Все нужное в доме собралось в одной комнате: она была кухней, спальней, гостиной и столовой, и я наслаждался всеми удовольствиями, которые получают от проживания в доме родители и дети, хозяева и слуги. Катон говорит, что глава семьи (patremfamilias) должен иметь в своей загородной вилле «cellam oleariam, vinariam, dolia multa, uti lubeat caritatem expectare, et rei, et virtuti, et glorias erit», то есть «погреб для масла и вина, много бочек, ибо это пригодится в ожидании трудных времен, будет для него преимуществом, добродетелью и славой». В моем погребе хранились небольшой бочонок картофеля и около двух кварт гороха, в котором завелся долгоносик, а на полках – немного риса, кувшин патоки и по пеку ржаной и кукурузной муки.


Я иногда мечтаю о большем и многолюдном доме Золотого века, построенном из прочных материалов без пряничных украшений. И тоже с одной комнатой в виде просторного, простого, основательного зала без потолка или штукатурки. С голыми балками и обрешеткой, поддерживающими своего рода нижнее небо над головой, не пропускающее дождь и снег. Где выделяются парные стропила, ждущие от вас почтения, где вам придется выразить глубокое уважение поверженному Сатурну прежней династии, переступая через порог. Похожий на пещеру дом, где поднимаешь факел на шесте, чтобы увидеть крышу; где можно найти пристанище в камине, в углублении окна или на деревянных скамьях. Кто-то бы поселился в одном конце зала, а иные – в другом, или обосновался наверху, на балках, вместе с пауками, по желанию. Дом, в который попадаешь сразу, открыв наружную дверь без лишних церемоний. Где уставший путник может помыться, поесть, побеседовать и поспать, не ища другого места. Тот приют, до которого с радостью добираешься в ненастную ночь, потому что там есть все необходимое для дома и ничего для домашнего хозяйства. Где вы сможете сразу увидеть все сокровища дома, и где каждая вещь, необходимая человеку, висит на своем крючке. Одновременно и кухня, и буфетная, и гостиная, и спальня, и кладовая, и чердак, где найдется такая нужная вещь, как бочонок или лестница, такая удобная мебель, как буфет, и услышится как кипит горшок, и засвидетельствуется почтение огню, готовящему обед, и печке, выпекающей хлеб. Где главным украшением служат необходимые мебель и утварь, где стирка не откладывается, огонь не угасает, а хозяйка всегда в добром расположении духа.

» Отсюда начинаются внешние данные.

-- ==== Sys2Proof/Laws/Mailbox.lean ====
section
/-! SUPPORT. Sys2Proof/Laws/Mailbox.lean: what each operation and meaning of Machine/Mailbox.lean can do, as `Does` says it: which blocks of
the state it may change, that it keeps the invariant, and that it lowers nothing that only rises. -/

namespace Sys2Proof.Laws

open Sys2Proof.Machine Sys2Proof.Safety

theorem updPair_does {a0 a1} {s} :
    Does [.mbx] s (updPair a0 a1 s) := by
  refine Does.also (t := s) Does.refl (fun h0 => ?_)
  unfold updPair
  extract_lets +onlyGivenNames y0
  refine Does.set_mbx rfl _ ?_
  assumption

theorem pairIrq_does {a0} {s} :
    Does [.mbx, .host, .out] s (pairIrq a0 s) := by
  refine Does.also (t := s) Does.refl (fun h0 => ?_)
  unfold pairIrq
  extract_lets +onlyGivenNames y0
  refine Does.ite ?_ ?_
  · refine Does.then raiseVector_does rfl ?_
    refine Does.then updPair_does rfl ?_
    assumption
  · assumption

theorem postCq_does {a0 a1 a2 a3 a4 a5} {s} :
    Does [.ram, .ramUndef, .mbx, .host, .taint, .tiers, .out] s (postCq a0 a1 a2 a3 a4 a5 s) := by
  refine Does.also (t := s) Does.refl (fun h0 => ?_)
  unfold postCq
  extract_lets +onlyGivenNames y0
  extract_lets +onlyGivenNames y1
  extract_lets +onlyGivenNames y2
  extract_lets +onlyGivenNames y3
  extract_lets +onlyGivenNames y4
  refine Does.also (t := y4) ?_ (fun hy4 => ?_)
  · subst y4
    refine Does.ite ?_ ?_
    · refine Does.then writeDva_does rfl ?_
      assumption
    · refine Does.then emit_does rfl ?_
      assumption
  clear_value y4
  revert y4
  refine Does.intro ?_
  intro y4 hy4
  extract_lets +onlyGivenNames y5
  refine Does.ite ?_ ?_
  · assumption
  · refine Does.ite ?_ ?_
    · refine Does.then updPair_does rfl ?_
      assumption
    · refine Does.then pairIrq_does rfl ?_
      refine Does.then updPair_does rfl ?_
      assumption

theorem dropCmd_does {a0} {s} :
    Does [.mbx] s (dropCmd a0 s) := by
  refine Does.also (t := s) Does.refl (fun h0 => ?_)
  unfold dropCmd
  extract_lets +onlyGivenNames y0
  refine Does.set_mbx rfl _ ?_
  assumption

theorem postFor_does {a0 a1 a2 a3} {s} :
    Does [.ram, .ramUndef, .mbx, .host, .taint, .tiers, .spar, .out] s (postFor a0 a1 a2 a3 s) := by
  refine Does.also (t := s) Does.refl (fun h0 => ?_)
  unfold postFor
  split
  · rename_i x0 x1 x2
    refine Does.ite ?_ ?_
    · assumption
    · refine Does.then postCq_does rfl ?_
      assumption
  · rename_i x3 x4 x5
    refine Does.then sendTo_does rfl ?_
    assumption

theorem flushReserved_does {s} :
    Does [.ram, .ramUndef, .mbx, .host, .taint, .tiers, .spar, .out] s (flushReserved s) := by
  refine Does.also (t := s) Does.refl (fun h0 => ?_)
  unfold flushReserved
  refine forEach_does ?_ (fun a0 z1 hz2 => ?_)
  · assumption
  · split
    · rename_i x3 x4 x5
      refine Does.ite ?_ ?_
      · refine Does.then postFor_does rfl ?_
        refine Does.then dropCmd_does rfl ?_
        assumption
      · assumption
    · rename_i x6 x7
      assumption

theorem finishWith_does {a0 a1 a2 a3} {s} :
    Does [.ram, .ramUndef, .mbx, .host, .taint, .tiers, .spar, .out] s (finishWith a0 a1 a2 a3 s) := by
  refine Does.also (t := s) Does.refl (fun h0 => ?_)
  unfold finishWith
  split
  · rename_i x0 x1 x2
    refine Does.then flushReserved_does rfl ?_
    refine Does.then postFor_does rfl ?_
    refine Does.then dropCmd_does rfl ?_
    assumption
  · rename_i x3 x4
    assumption

theorem finish_does {a0 a1 a2} {s} :
    Does [.ram, .ramUndef, .mbx, .host, .taint, .tiers, .spar, .out] s (finish a0 a1 a2 s) := by
  refine Does.also (t := s) Does.refl (fun h0 => ?_)
  unfold finish
  refine Does.then finishWith_does rfl ?_
  assumption

theorem finishOpt_does {a0 a1 a2} {s} :
    Does [.ram, .ramUndef, .mbx, .host, .taint, .tiers, .spar, .out] s (finishOpt a0 a1 a2 s) := by
  refine Does.also (t := s) Does.refl (fun h0 => ?_)
  unfold finishOpt
  split
  · rename_i x0 x1
    refine Does.then finish_does rfl ?_
    assumption
  · rename_i x2
    assumption

theorem setRunning_does {a0} {s} :
    Does [.mbx] s (setRunning a0 s) := by
  refine Does.also (t := s) Does.refl (fun h0 => ?_)
  unfold setRunning
  extract_lets +onlyGivenNames y0
  refine Does.set_mbx rfl _ ?_
  assumption

theorem putOut_does {a0 a1 a2 a3} {s} :
    Does [.ram, .ramUndef, .taint, .tiers, .spar, .out] s (putOut a0 a1 a2 a3 s) := by
  refine Does.also (t := s) Does.refl (fun h0 => ?_)
  unfold putOut
  refine Does.ite ?_ ?_
  · assumption
  · split
    · rename_i x0 x1 x2
      refine Does.ite ?_ ?_
      · refine Does.then writeDva_does rfl ?_
        assumption
      · refine Does.then emit_does rfl ?_
        assumption
    · rename_i x3 x4 x5
      refine Does.then sendTo_does rfl ?_
      assumption

theorem putPay_does {a0 a1} {s} :
    Does [.ram, .ramUndef, .taint, .tiers, .spar, .out] s (putPay a0 a1 s) := by
  refine Does.also (t := s) Does.refl (fun h0 => ?_)
  unfold putPay
  refine Does.then putOut_does rfl ?_
  assumption

theorem carryOut_does {l} {s t} {c body} (hl : sub [.ram, .ramUndef, .mbx, .host, .taint, .tiers, .spar, .out] l = true) (h : Does l s t)
    (hk : ∀ c y, Does l s y → Does l s (replySt (body c y))) : Does l s (carryOut c body t) := by
  unfold carryOut
  refine Does.ite (Does.thenVia finish_does rfl hl h) ?_
  have hb := hk c t h
  cases hr : body c t with
  | done st res u => rw [hr] at hb; exact Does.thenVia (n := [.ram, .ramUndef, .mbx, .host, .taint, .tiers, .spar, .out]) finish_does rfl hl hb
  | running u => rw [hr] at hb; exact Does.thenVia (n := [.ram, .ramUndef, .mbx, .host, .taint, .tiers, .spar, .out]) setRunning_does rfl hl hb

theorem forward_does {a0 a1 a2} {s} :
    Does [.mbx, .spar, .out] s (forward a0 a1 a2 s) := by
  refine Does.also (t := s) Does.refl (fun h0 => ?_)
  unfold forward
  extract_lets +onlyGivenNames y0
  extract_lets +onlyGivenNames y1
  refine Does.also (t := y1) ?_ (fun hy1 => ?_)
  · subst y1
    refine Does.then sendTo_does rfl ?_
    assumption
  clear_value y1
  revert y1
  refine Does.intro ?_
  intro y1 hy1
  extract_lets +onlyGivenNames y2
  refine Does.set_mbx rfl _ ?_
  assumption

theorem refused_does {l s r} (hl : sub [.cnt] l = true) (h : Does l s (replySt r)) : Does l s (replySt (refused r)) := by
  unfold refused
  split
  · exact Does.thenVia (m := [.cnt]) (n := [.cnt]) count_does rfl hl h
  · exact Does.thenVia (m := [.cnt]) (n := [.cnt]) count_does rfl hl h
  · exact h

theorem iarik_does {l} {s t} {op r pay body} (hl : sub [.ram, .ramUndef, .mbx, .host, .taint, .tiers, .spar, .out] l = true) (h : Does l s t)
    (hk : ∀ c y, Does l s y → Does l s (replySt (body c y))) : Does l s (iarik op r pay body t) := by
  unfold iarik
  split
  · exact h
  · refine Does.ite (Does.thenVia finish_does rfl hl h) ?_
    split
    · exact Does.thenVia finish_does rfl hl h
    · split
      · split
        · exact Does.thenVia finish_does rfl hl h
        · exact Does.ite (Does.thenVia finish_does rfl hl h) (Does.thenVia (n := [.ram, .ramUndef, .mbx, .host, .taint, .tiers, .spar, .out]) forward_does rfl hl h)
      · exact carryOut_does hl h hk

theorem iarikIf_does {l} {s t} {op r sel body} (hl : sub [.ram, .ramUndef, .mbx, .host, .taint, .tiers, .spar, .out] l = true) (h : Does l s t)
    (hk : ∀ c y, Does l s y → Does l s (replySt (body c y))) : Does l s (iarikIf op r sel body t) := by
  unfold iarikIf
  split
  · exact Does.ite (iarik_does hl h hk) h
  · exact h

theorem acceptEntry_does {a0 a1} {s} :
    Does [.ram, .ramUndef, .mbx, .host, .taint, .tiers, .spar, .out] s (acceptEntry a0 a1 s) := by
  refine Does.also (t := s) Does.refl (fun h0 => ?_)
  unfold acceptEntry
  extract_lets +onlyGivenNames y0
  extract_lets +onlyGivenNames y1
  extract_lets +onlyGivenNames y2
  extract_lets +onlyGivenNames y3
  refine Does.also (t := y3) ?_ (fun hy3 => ?_)
  · subst y3
    refine Does.set_mbx rfl _ ?_
    assumption
  clear_value y3
  revert y3
  refine Does.intro ?_
  intro y3 hy3
  extract_lets +onlyGivenNames y4
  refine Does.also (t := y4) ?_ (fun hy4 => ?_)
  · subst y4
    refine Does.then updPair_does rfl ?_
    assumption
  clear_value y4
  revert y4
  refine Does.intro ?_
  intro y4 hy4
  extract_lets +onlyGivenNames y5
  extract_lets +onlyGivenNames y6
  refine Does.also (t := y6) ?_ (fun hy6 => ?_)
  · subst y6
    refine Does.then updPair_does rfl ?_
    assumption
  clear_value y6
  revert y6
  refine Does.intro ?_
  intro y6 hy6
  extract_lets +onlyGivenNames y7
  refine Does.ite ?_ ?_
  · refine Does.then postCq_does rfl ?_
    assumption
  · refine Does.then flushReserved_does rfl ?_
    refine Does.set_mbx rfl _ ?_
    assumption

theorem fetchFrom_does {a0 a1} {s} :
    Does [.ram, .ramUndef, .mbx, .host, .taint, .tiers, .spar, .out] s (fetchFrom a0 a1 s) := by
  refine Does.also (t := s) Does.refl (fun h0 => ?_)
  unfold fetchFrom
  extract_lets +onlyGivenNames y0
  split
  · rename_i x1 x2 x3
    refine Does.then acceptEntry_does rfl ?_
    assumption
  · rename_i x4 x5
    refine Does.then updPair_does rfl ?_
    refine Does.set_mbx rfl _ ?_
    assumption

theorem execCommandFetch_does {a0} {s} {t} (h : (execCommandFetch a0 s) = .next t) :
    Does [.ram, .ramUndef, .mbx, .host, .taint, .tiers, .spar, .out] s t := by
  refine Does.also (t := s) Does.refl (fun h0 => ?_)
  unfold execCommandFetch at h
  obtain rfl := Host.Outcome.next.inj h
  clear h
  split
  · rename_i x0 x1 x2
    refine Does.then fetchFrom_does rfl ?_
    assumption
  · rename_i x3 x4
    assumption

theorem execSqFetchRetry_does {a0 a1} {s} {t} (h : (execSqFetchRetry a0 a1 s) = .next t) :
    Does [.ram, .ramUndef, .mbx, .host, .taint, .tiers, .spar, .out] s t := by
  refine Does.also (t := s) Does.refl (fun h0 => ?_)
  unfold execSqFetchRetry at h
  obtain rfl := Host.Outcome.next.inj h
  clear h
  refine Does.ite ?_ ?_
  · refine Does.then fetchFrom_does rfl ?_
    assumption
  · assumption

theorem sqTailWrite_does {a0 a1} {s} :
    Does [.cnt, .mbx, .host, .err, .out] s (sqTailWrite a0 a1 s) := by
  refine Does.also (t := s) Does.refl (fun h0 => ?_)
  unfold sqTailWrite
  refine Does.ite ?_ ?_
  · assumption
  · refine Does.ite ?_ ?_
    · refine Does.then hostAccess_does rfl ?_
      assumption
    · refine Does.ite ?_ ?_
      · refine Does.then hostAccess_does rfl ?_
        refine Does.then updPair_does rfl ?_
        assumption
      · refine Does.then updPair_does rfl ?_
        assumption

theorem execSqTailDoorbell_does {a0 a1} {s} {t} (h : (execSqTailDoorbell a0 a1 s) = .next t) :
    Does [.cnt, .mbx, .host, .pwr, .err, .out] s t := by
  refine Does.also (t := s) Does.refl (fun h0 => ?_)
  unfold execSqTailDoorbell at h
  obtain rfl := Host.Outcome.next.inj h
  clear h
  refine busAccess_does rfl ?_ (fun z0 hz1 => ?_)
  · assumption
  · refine Does.then sqTailWrite_does rfl ?_
    assumption

theorem cqHeadWrite_does {a0 a1} {s} :
    Does [.cnt, .mbx, .host, .err, .out] s (cqHeadWrite a0 a1 s) := by
  refine Does.also (t := s) Does.refl (fun h0 => ?_)
  unfold cqHeadWrite
  refine Does.ite ?_ ?_
  · assumption
  · refine Does.ite ?_ ?_
    · refine Does.then hostAccess_does rfl ?_
      assumption
    · refine Does.ite ?_ ?_
      · refine Does.then hostAccess_does rfl ?_
        refine Does.then updPair_does rfl ?_
        assumption
      · refine Does.then updPair_does rfl ?_
        assumption

theorem execCqHeadDoorbell_does {a0 a1} {s} {t} (h : (execCqHeadDoorbell a0 a1 s) = .next t) :
    Does [.cnt, .mbx, .host, .pwr, .err, .out] s t := by
  refine Does.also (t := s) Does.refl (fun h0 => ?_)
  unfold execCqHeadDoorbell at h
  obtain rfl := Host.Outcome.next.inj h
  clear h
  refine busAccess_does rfl ?_ (fun z0 hz1 => ?_)
  · assumption
  · refine Does.then cqHeadWrite_does rfl ?_
    assumption

theorem qpEnableWrite_does {a0 a1} {s} :
    Does [.cnt, .mbx, .host, .err, .out] s (qpEnableWrite a0 a1 s) := by
  refine Does.also (t := s) Does.refl (fun h0 => ?_)
  unfold qpEnableWrite
  extract_lets +onlyGivenNames y0
  refine Does.ite ?_ ?_
  · assumption
  · refine Does.ite ?_ ?_
    · refine Does.then hostAccess_does rfl ?_
      assumption
    · refine Does.ite ?_ ?_
      · refine Does.then updPair_does rfl ?_
        assumption
      · refine Does.then updPair_does rfl ?_
        assumption

theorem execQpEnable_does {a0 a1} {s} {t} (h : (execQpEnable a0 a1 s) = .next t) :
    Does [.cnt, .mbx, .host, .pwr, .err, .out] s t := by
  refine Does.also (t := s) Does.refl (fun h0 => ?_)
  unfold execQpEnable at h
  obtain rfl := Host.Outcome.next.inj h
  clear h
  refine busAccess_does rfl ?_ (fun z0 hz1 => ?_)
  · assumption
  · refine Does.then qpEnableWrite_does rfl ?_
    assumption

theorem disablePair_does {a0} {s} :
    Does [.mbx] s (disablePair a0 s) := by
  refine Does.also (t := s) Does.refl (fun h0 => ?_)
  unfold disablePair
  extract_lets +onlyGivenNames y0
  refine Does.also (t := y0) ?_ (fun hy0 => ?_)
  · subst y0
    refine Does.then updPair_does rfl ?_
    assumption
  clear_value y0
  revert y0
  refine Does.intro ?_
  intro y0 hy0
  extract_lets +onlyGivenNames y1
  refine Does.set_mbx rfl _ ?_
  assumption

theorem qpDisableWrite_does {a0 a1} {s} :
    Does [.cnt, .mbx, .host, .err, .out] s (qpDisableWrite a0 a1 s) := by
  refine Does.also (t := s) Does.refl (fun h0 => ?_)
  unfold qpDisableWrite
  refine Does.ite ?_ ?_
  · assumption
  · refine Does.ite ?_ ?_
    · refine Does.then hostAccess_does rfl ?_
      assumption
    · refine Does.then updPair_does rfl ?_
      refine Does.ite ?_ ?_
      · refine Does.then disablePair_does rfl ?_
        assumption
      · assumption

theorem execQpDisable_does {a0 a1} {s} {t} (h : (execQpDisable a0 a1 s) = .next t) :
    Does [.cnt, .mbx, .host, .pwr, .err, .out] s t := by
  refine Does.also (t := s) Does.refl (fun h0 => ?_)
  unfold execQpDisable at h
  obtain rfl := Host.Outcome.next.inj h
  clear h
  refine busAccess_does rfl ?_ (fun z0 hz1 => ?_)
  · assumption
  · refine Does.then qpDisableWrite_does rfl ?_
    assumption

theorem execCoalesceTimerExpiry_does {a0} {s} {t} (h : (execCoalesceTimerExpiry a0 s) = .next t) :
    Does [.mbx, .host, .out] s t := by
  refine Does.also (t := s) Does.refl (fun h0 => ?_)
  unfold execCoalesceTimerExpiry at h
  obtain rfl := Host.Outcome.next.inj h
  clear h
  extract_lets +onlyGivenNames y0
  refine Does.ite ?_ ?_
  · refine Does.then raiseVector_does rfl ?_
    refine Does.then updPair_does rfl ?_
    assumption
  · assumption

theorem pairsReady_does {s} :
    Does [.mbx] s (pairsReady s) := by
  refine Does.also (t := s) Does.refl (fun h0 => ?_)
  unfold pairsReady
  extract_lets +onlyGivenNames y0
  refine Does.set_mbx rfl _ ?_
  assumption

end Sys2Proof.Laws
end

Где вас иногда попросят сойти с крышки, когда кухарке нужно спуститься в погреб, так что вам не придется топать ногой, узнавая, что под ногами – прочная почва или пустота. Дом, открытый изнутри и заметный, как птичье гнездо, где нельзя войти через переднюю дверь и выйти через заднюю, не увидев кого-нибудь из жильцов. Где гостю предоставляется возможность пользоваться чем угодно, где от него не закрывают аккуратно семь восьмых площади, запирая в комнате и говоря при этом «чувствуйте себя как дома» – в одиночной камере.

В наше время хозяин не допускает вас к своему камину, он нанимает каменщика, чтобы тот построил гостевой очаг в коридоре, а гостеприимство выродилось в искусство держать вас на расстоянии. Стряпня окружена такой тайной, словно задумано вас отравить. Я осознаю, что побывал во многих владениях, откуда меня могли бы законно попросить на выход, но не припоминаю, чтобы посетил множество домов. Я мог бы по пути в своих обносках навестить короля и королеву, живущих простой жизнью в подобном доме, но, если когда и попаду в современный дворец, единственное, что хотелось бы узнать, – как поскорее из него выбраться.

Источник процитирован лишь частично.